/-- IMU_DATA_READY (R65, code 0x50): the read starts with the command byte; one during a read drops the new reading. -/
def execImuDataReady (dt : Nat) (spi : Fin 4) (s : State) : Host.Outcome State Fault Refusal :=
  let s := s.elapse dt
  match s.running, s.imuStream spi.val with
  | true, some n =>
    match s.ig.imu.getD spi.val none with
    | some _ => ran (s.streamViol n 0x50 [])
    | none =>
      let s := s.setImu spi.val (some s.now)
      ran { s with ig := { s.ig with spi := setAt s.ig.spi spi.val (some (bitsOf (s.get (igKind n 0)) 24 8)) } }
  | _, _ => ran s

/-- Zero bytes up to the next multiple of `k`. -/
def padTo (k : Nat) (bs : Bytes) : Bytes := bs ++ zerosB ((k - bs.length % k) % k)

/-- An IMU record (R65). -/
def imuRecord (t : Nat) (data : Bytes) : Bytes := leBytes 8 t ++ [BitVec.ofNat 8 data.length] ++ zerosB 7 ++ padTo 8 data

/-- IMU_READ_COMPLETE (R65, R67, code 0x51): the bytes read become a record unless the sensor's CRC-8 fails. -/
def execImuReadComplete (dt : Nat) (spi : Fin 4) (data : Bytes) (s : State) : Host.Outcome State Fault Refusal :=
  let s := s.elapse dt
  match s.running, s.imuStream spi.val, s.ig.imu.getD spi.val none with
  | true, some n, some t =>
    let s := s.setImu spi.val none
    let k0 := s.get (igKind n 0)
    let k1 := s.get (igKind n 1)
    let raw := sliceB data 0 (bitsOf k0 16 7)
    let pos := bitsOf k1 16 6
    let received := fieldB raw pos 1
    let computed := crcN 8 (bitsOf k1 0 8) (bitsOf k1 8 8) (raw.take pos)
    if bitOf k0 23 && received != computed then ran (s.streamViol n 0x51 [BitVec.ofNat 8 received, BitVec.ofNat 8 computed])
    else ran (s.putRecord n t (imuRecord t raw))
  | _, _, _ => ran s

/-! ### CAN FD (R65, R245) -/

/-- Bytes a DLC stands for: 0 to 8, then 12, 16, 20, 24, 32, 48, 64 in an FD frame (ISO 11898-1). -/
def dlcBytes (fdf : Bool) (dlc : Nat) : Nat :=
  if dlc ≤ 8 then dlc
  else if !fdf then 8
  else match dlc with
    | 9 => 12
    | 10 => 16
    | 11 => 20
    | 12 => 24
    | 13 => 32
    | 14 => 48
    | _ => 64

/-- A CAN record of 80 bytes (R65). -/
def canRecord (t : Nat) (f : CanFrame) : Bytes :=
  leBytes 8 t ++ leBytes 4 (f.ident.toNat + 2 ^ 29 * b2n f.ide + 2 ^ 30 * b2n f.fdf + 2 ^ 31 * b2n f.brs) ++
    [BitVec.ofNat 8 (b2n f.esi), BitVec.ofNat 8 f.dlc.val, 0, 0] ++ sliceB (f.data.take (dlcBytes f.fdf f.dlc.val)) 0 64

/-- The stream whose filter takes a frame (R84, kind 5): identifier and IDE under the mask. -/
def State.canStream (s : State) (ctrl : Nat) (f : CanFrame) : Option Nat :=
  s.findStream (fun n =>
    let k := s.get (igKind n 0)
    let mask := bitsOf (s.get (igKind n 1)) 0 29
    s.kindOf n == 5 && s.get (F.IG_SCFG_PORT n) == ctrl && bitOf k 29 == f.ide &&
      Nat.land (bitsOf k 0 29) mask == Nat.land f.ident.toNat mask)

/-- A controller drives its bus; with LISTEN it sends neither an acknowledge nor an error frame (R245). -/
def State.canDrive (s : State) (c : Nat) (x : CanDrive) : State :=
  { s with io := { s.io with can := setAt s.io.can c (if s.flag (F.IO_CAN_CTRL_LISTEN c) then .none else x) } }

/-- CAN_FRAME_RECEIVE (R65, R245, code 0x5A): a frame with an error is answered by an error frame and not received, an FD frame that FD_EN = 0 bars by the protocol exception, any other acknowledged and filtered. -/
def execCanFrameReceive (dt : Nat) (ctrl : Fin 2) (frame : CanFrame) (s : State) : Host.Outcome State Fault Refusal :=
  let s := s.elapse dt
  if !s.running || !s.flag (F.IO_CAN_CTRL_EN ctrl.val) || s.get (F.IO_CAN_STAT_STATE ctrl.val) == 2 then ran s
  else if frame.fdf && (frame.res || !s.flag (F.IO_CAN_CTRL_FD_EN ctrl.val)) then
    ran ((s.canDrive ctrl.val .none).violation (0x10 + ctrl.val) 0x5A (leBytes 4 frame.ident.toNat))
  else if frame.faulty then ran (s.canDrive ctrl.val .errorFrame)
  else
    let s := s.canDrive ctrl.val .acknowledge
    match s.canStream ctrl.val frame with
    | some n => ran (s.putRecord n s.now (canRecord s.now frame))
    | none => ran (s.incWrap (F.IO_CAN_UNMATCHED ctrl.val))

□ □ □ □ □

§ TO DO:
The required output is the stretch of entries above from the line containing "match s.running, s.imuStream spi.val with" through the line containing "def canRecord (t", reproduced exactly.

§ ANSWER SECTION:
  match s.running, s.imuStream spi.val with
  | true, some n =>
    match s.ig.imu.getD spi.val none with
    | some _ => ran (s.streamViol n 0x50 [])
    | none =>
      let s := s.setImu spi.val (some s.now)
      ran { s with ig := { s.ig with spi := setAt s.ig.spi spi.val (some (bitsOf (s.get (igKind n 0)) 24 8)) } }
  | _, _ => ran s

/-- Zero bytes up to the next multiple of `k`. -/
def padTo (k : Nat) (bs : Bytes) : Bytes := bs ++ zerosB ((k - bs.length % k) % k)

/-- An IMU record (R65). -/
def imuRecord (t : Nat) (data : Bytes) : Bytes := leBytes 8 t ++ [BitVec.ofNat 8 data.length] ++ zerosB 7 ++ padTo 8 data

/-- IMU_READ_COMPLETE (R65, R67, code 0x51): the bytes read become a record unless the sensor's CRC-8 fails. -/
def execImuReadComplete (dt : Nat) (spi : Fin 4) (data : Bytes) (s : State) : Host.Outcome State Fault Refusal :=
  let s := s.elapse dt
  match s.running, s.imuStream spi.val, s.ig.imu.getD spi.val none with
  | true, some n, some t =>
    let s := s.setImu spi.val none
    let k0 := s.get (igKind n 0)
    let k1 := s.get (igKind n 1)
    let raw := sliceB data 0 (bitsOf k0 16 7)
    let pos := bitsOf k1 16 6
    let received := fieldB raw pos 1
    let computed := crcN 8 (bitsOf k1 0 8) (bitsOf k1 8 8) (raw.take pos)
    if bitOf k0 23 && received != computed then ran (s.streamViol n 0x51 [BitVec.ofNat 8 received, BitVec.ofNat 8 computed])
    else ran (s.putRecord n t (imuRecord t raw))
  | _, _, _ => ran s

/-! ### CAN FD (R65, R245) -/

/-- Bytes a DLC stands for: 0 to 8, then 12, 16, 20, 24, 32, 48, 64 in an FD frame (ISO 11898-1). -/
def dlcBytes (fdf : Bool) (dlc : Nat) : Nat :=
  if dlc ≤ 8 then dlc
  else if !fdf then 8
  else match dlc with
    | 9 => 12
    | 10 => 16
    | 11 => 20
    | 12 => 24
    | 13 => 32
    | 14 => 48
    | _ => 64

/-- A CAN record of 80 bytes (R65). -/
def canRecord (t : Nat) (f : CanFrame) : Bytes :=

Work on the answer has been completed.